def rf (r : Rec) (byte lo len : Nat) : Nat := bits r (8 * byte + lo) len
def rSqHost (r : Rec) : Bool := bit (rf r 2 0 8) 0
def rCqHost (r : Rec) : Bool := bit (rf r 2 0 8) 1
def rDbHost (r : Rec) : Bool := bit (rf r 2 0 8) 2
def rShare (r : Rec) : Bool := bit (rf r 2 0 8) 3
def rManagement (r : Rec) : Bool := bit (rf r 2 0 8) 4
def rEvents (r : Rec) : Bool := bit (rf r 2 0 8) 5
def rSqLog2 (r : Rec) : Nat := rf r 3 0 5
def rCqLog2 (r : Rec) : Nat := rf r 4 0 5
def rCq (r : Rec) : Nat := rf r 8 0 12
def rMsixEn (r : Rec) : Bool := bit (rf r 10 0 16) 15
def rVector (r : Rec) : Nat := rf r 10 0 11
def rSqBase (r : Rec) : Nat := rf r 16 0 64
def rCqBase (r : Rec) : Nat := rf r 24 0 64
def rSqLine (r : Rec) : Nat := rf r 32 0 64
def rCqLine (r : Rec) : Nat := rf r 40 0 64
def rSqSlot (r : Rec) : Nat := rf r 12 0 3
def rCqSlot (r : Rec) : Nat := rf r 12 3 3

/-- Whether a host address, or an isle virtual address, is in range and aligned. -/
def rAddrOk (host : Bool) (a align : Nat) : Bool := a % align == 0 && (host || a < 2 ^ 55)

/-- R316 but for its two doorbell rules. -/
def setupFieldsOk (s : State) (fn : Nat) (viaReg : Bool) (r : Rec) : Bool :=
  let sh := rShare r
  rf r 0 14 2 == 0 && rf r 2 6 2 == 0 && rf r 3 5 3 == 0 && rf r 4 5 3 == 0 && rf r 6 11 5 == 0 && rf r 8 12 4 == 0 && rf r 10 11 4 == 0 &&
    rf r 12 6 2 == 0 && rf r 48 0 128 == 0 && (!viaReg || rf r 0 0 14 == 0) && 6 ≤ rSqLog2 r && rSqLog2 r ≤ 16 &&
    (rDbHost r || rf r 5 0 8 == 0) && 1 ≤ rf r 6 0 11 && rf r 6 0 11 ≤ 1024 && rAddrOk (rSqHost r) (rSqBase r) 4096 &&
    rAddrOk (rDbHost r) (rSqLine r) 64 &&
    !(!rSqHost r && (rCqHost r || rDbHost r || rMsixEn r)) && !(rSqHost r && !rCqHost r && !sh) &&
    (if sh then
      rCqLog2 r == 0 && !rCqHost r && !rMsixEn r && rVector r == 0 && rf r 13 0 8 == 0 && rf r 14 0 16 == 0 && rCqBase r == 0 &&
        rCqLine r == 0 && rCqSlot r == 0 && (NMap.get? s.bobbin.cqs (rCq r)).isSome
    else
      6 ≤ rCqLog2 r && rCqLog2 r ≤ 16 && rCq r == 0 && rAddrOk (rCqHost r) (rCqBase r) 4096 && rAddrOk (rDbHost r) (rCqLine r) 64 &&
        (!rMsixEn r || (NMap.get? s.bobbin.fns fn).any (fun f => rVector r < f.vectors)))

/-- R317. -/
def setupAllowed (s : State) (fn isle : Nat) (bound viaReg : Bool) (r : Rec) : Bool :=
  !((rManagement r || rEvents r) && !(fn == 0 && rSqHost r)) && !(rEvents r && s.bobbin.sqs.any (fun q => q.2.events)) &&
    (!rShare r || (NMap.get? s.bobbin.cqs (rCq r)).any (fun c => c.isle == isle && c.fn == fn && c.host == rSqHost r)) &&
    isleActive s isle && bound && !(viaReg && !rSqHost r)

/-- Store ranges that a setup record names, with the rights each needs (R319): SQ, CQ, doorbell lines. -/
def setupRanges (r : Rec) : List (Nat × Nat × Nat) :=
  (if rSqHost r then [] else [(rSqBase r, 2 ^ rSqLog2 r * 64, 1)]) ++
    (if rSqHost r || rShare r then [] else [(rCqBase r, 2 ^ rCqLog2 r * 32, 2)]) ++
    (if rDbHost r then [] else (rSqLine r, 64, 3) :: (if rShare r then [] else [(rCqLine r, 64, 3)]))

/-- The status of the mappings that a setup record needs: unmapped before a missing right. -/
def setupMapped (s : State) (isle : Nat) (r : Rec) : Nat :=
  let l := (setupRanges r).map (fun x => xlatRange s isle x.1 x.2.1 x.2.2)
  let l := l ++ (setupRanges r).map (fun x => xlatRange s isle x.1 x.2.1 0)
  if l.contains stNotMapped then stNotMapped else (l.find? (· != stOk)).getD stOk

/-- The place of a doorbell: host function and line, or device offset of the line; and its slot. -/
def dbPlace (s : State) (host : Bool) (fn isle line slot : Nat) : Nat × Nat × Nat :=
  if host then (fn, line, slot) else (256, (offOf s isle line).getD 0, slot)

/-- The doorbells in use. -/
def dbsInUse (s : State) : List (Nat × Nat × Nat) :=
  s.bobbin.sqs.map (fun q => dbPlace s q.2.dbHost q.2.fn q.2.isle q.2.dbLine.toNat q.2.dbSlot) ++
    s.bobbin.cqs.map (fun q => dbPlace s q.2.dbHost q.2.fn q.2.isle q.2.dbLine.toNat q.2.dbSlot)

/-- The doorbells of a setup record. -/
def setupDbs (s : State) (fn isle : Nat) (r : Rec) : List (Nat × Nat × Nat) :=
  dbPlace s (rDbHost r) fn isle (rSqLine r) (rSqSlot r) ::
    (if rShare r then [] else [dbPlace s (rDbHost r) fn isle (rCqLine r) (rCqSlot r)])

/-- The two doorbell rules of R316. -/
def setupDbsOk (s : State) (fn isle : Nat) (r : Rec) : Bool :=
  let l := setupDbs s fn isle r
  l.all (fun d => !(dbsInUse s).contains d) && l.eraseDups.length == l.length &&
    (rDbHost r || ([rSqLine r] ++ (if rShare r then [] else [rCqLine r])).all (fun a => (entryOf s isle (a / pageSize)).any eCoherent))

/-- R318. -/
def setupRoom (s : State) (fn isle : Nat) (r : Rec) : Bool :=
  (s.bobbin.sqs.filter (fun q => q.2.isle == isle)).length < (match isle? s isle with | some i => i.ringQuota | none => 0) &&
    (lowestFree s.bobbin.sqs 0 4096).isSome && (rShare r || (lowestFree s.bobbin.cqs 0 4096).isSome) &&
    !(rManagement r && 16 ≤ (s.bobbin.sqs.filter (fun q => q.2.management)).length) &&
    (let new := ((setupDbs s fn isle r).filter (fun d => d.1 == 256)).map (·.2.1)
     (watchedLines s ++ new).eraseDups.length ≤ 4096 || new.all (watchedLines s).contains)

/-- The status of a setup record's checks, in the order of R826. -/
def setupStatus (s : State) (fn isle : Nat) (bound viaReg : Bool) (r : Rec) : Nat :=
  if !setupFieldsOk s fn viaReg r then stBadDescriptor
  else if !setupAllowed s fn isle bound viaReg r then stPermission
  else if setupMapped s isle r != stOk then setupMapped s isle r
  else if !setupDbsOk s fn isle r then stBadDescriptor
  else if !setupRoom s fn isle r then stQuota
  else stOk

/-- The bytes that the device writes before a creation completes: a store CQ's slots and the store doorbell slots (R320, R333). -/
def setupWrites (r : Rec) : List (Nat × Nat) :=
  (if rSqHost r || rShare r then [] else [(rCqBase r, 2 ^ rCqLog2 r * 32)]) ++
    (if rDbHost r then [] else (rSqLine r + 8 * rSqSlot r, 8) :: (if rShare r then [] else [(rCqLine r + 8 * rCqSlot r, 8)]))

/-- Create the ring pair of a checked setup record: its SQ and CQ ids. -/
def createRing (fn isle : Nat) (r : Rec) (s : State) : Nat × Nat × State :=
  let sq := (lowestFree s.bobbin.sqs 0 4096).getD 0
  let cq := if rShare r then rCq r else (lowestFree s.bobbin.cqs 0 4096).getD 0
  let c : Cq :=
    { isle := isle, fn := fn, host := rCqHost r, log2 := rCqLog2 r, base := BitVec.ofNat 64 (rCqBase r), dbHost := rDbHost r,
      dbLine := BitVec.ofNat 64 (rCqLine r), dbSlot := rCqSlot r, alive := 0xFFFF, written := 0, consumed := 0, reserved := 0,
      msixEn := rMsixEn r, msixVector := rVector r, modCount := rf r 13 0 8, modTime := rf r 14 0 16, counted := 0, ignored := 0,
      broken := false }
  let q : Sq :=
    { isle := isle, fn := fn, host := rSqHost r, dbHost := rDbHost r, management := rManagement r, events := rEvents r,
      log2 := rSqLog2 r, base := BitVec.ofNat 64 (rSqBase r), dbLine := BitVec.ofNat 64 (rSqLine r), dbSlot := rSqSlot r,
      pollGroup := rf r 5 0 8, inflightMax := rf r 6 0 11, cq := cq, alive := 0xFFFF, accepted := 0, fetched := 0, err := none,
      errRecord := false, destroying := false, destroyCmd := none, destroyFn := none, ignored := 0, rereads := 0, awaitBme := false }
  let s := if rShare r then s else { s with bobbin := { s.bobbin with cqs := NMap.set s.bobbin.cqs cq c } }
  let s := { s with bobbin := { s.bobbin with sqs := NMap.set s.bobbin.sqs sq q } }
  (sq, cq, noteRing sq s)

▬▬▬▬▬▬

Work instructions: Restate word for word the lines of the data above, starting at the line containing "pollGroup := rf" and ending at the line containing "let s := if", both included, and nothing more.

Answer for the task:
      pollGroup := rf r 5 0 8, inflightMax := rf r 6 0 11, cq := cq, alive := 0xFFFF, accepted := 0, fetched := 0, err := none,
      errRecord := false, destroying := false, destroyCmd := none, destroyFn := none, ignored := 0, rereads := 0, awaitBme := false }
  let s := if rShare r then s else { s with bobbin := { s.bobbin with cqs := NMap.set s.bobbin.cqs cq c } }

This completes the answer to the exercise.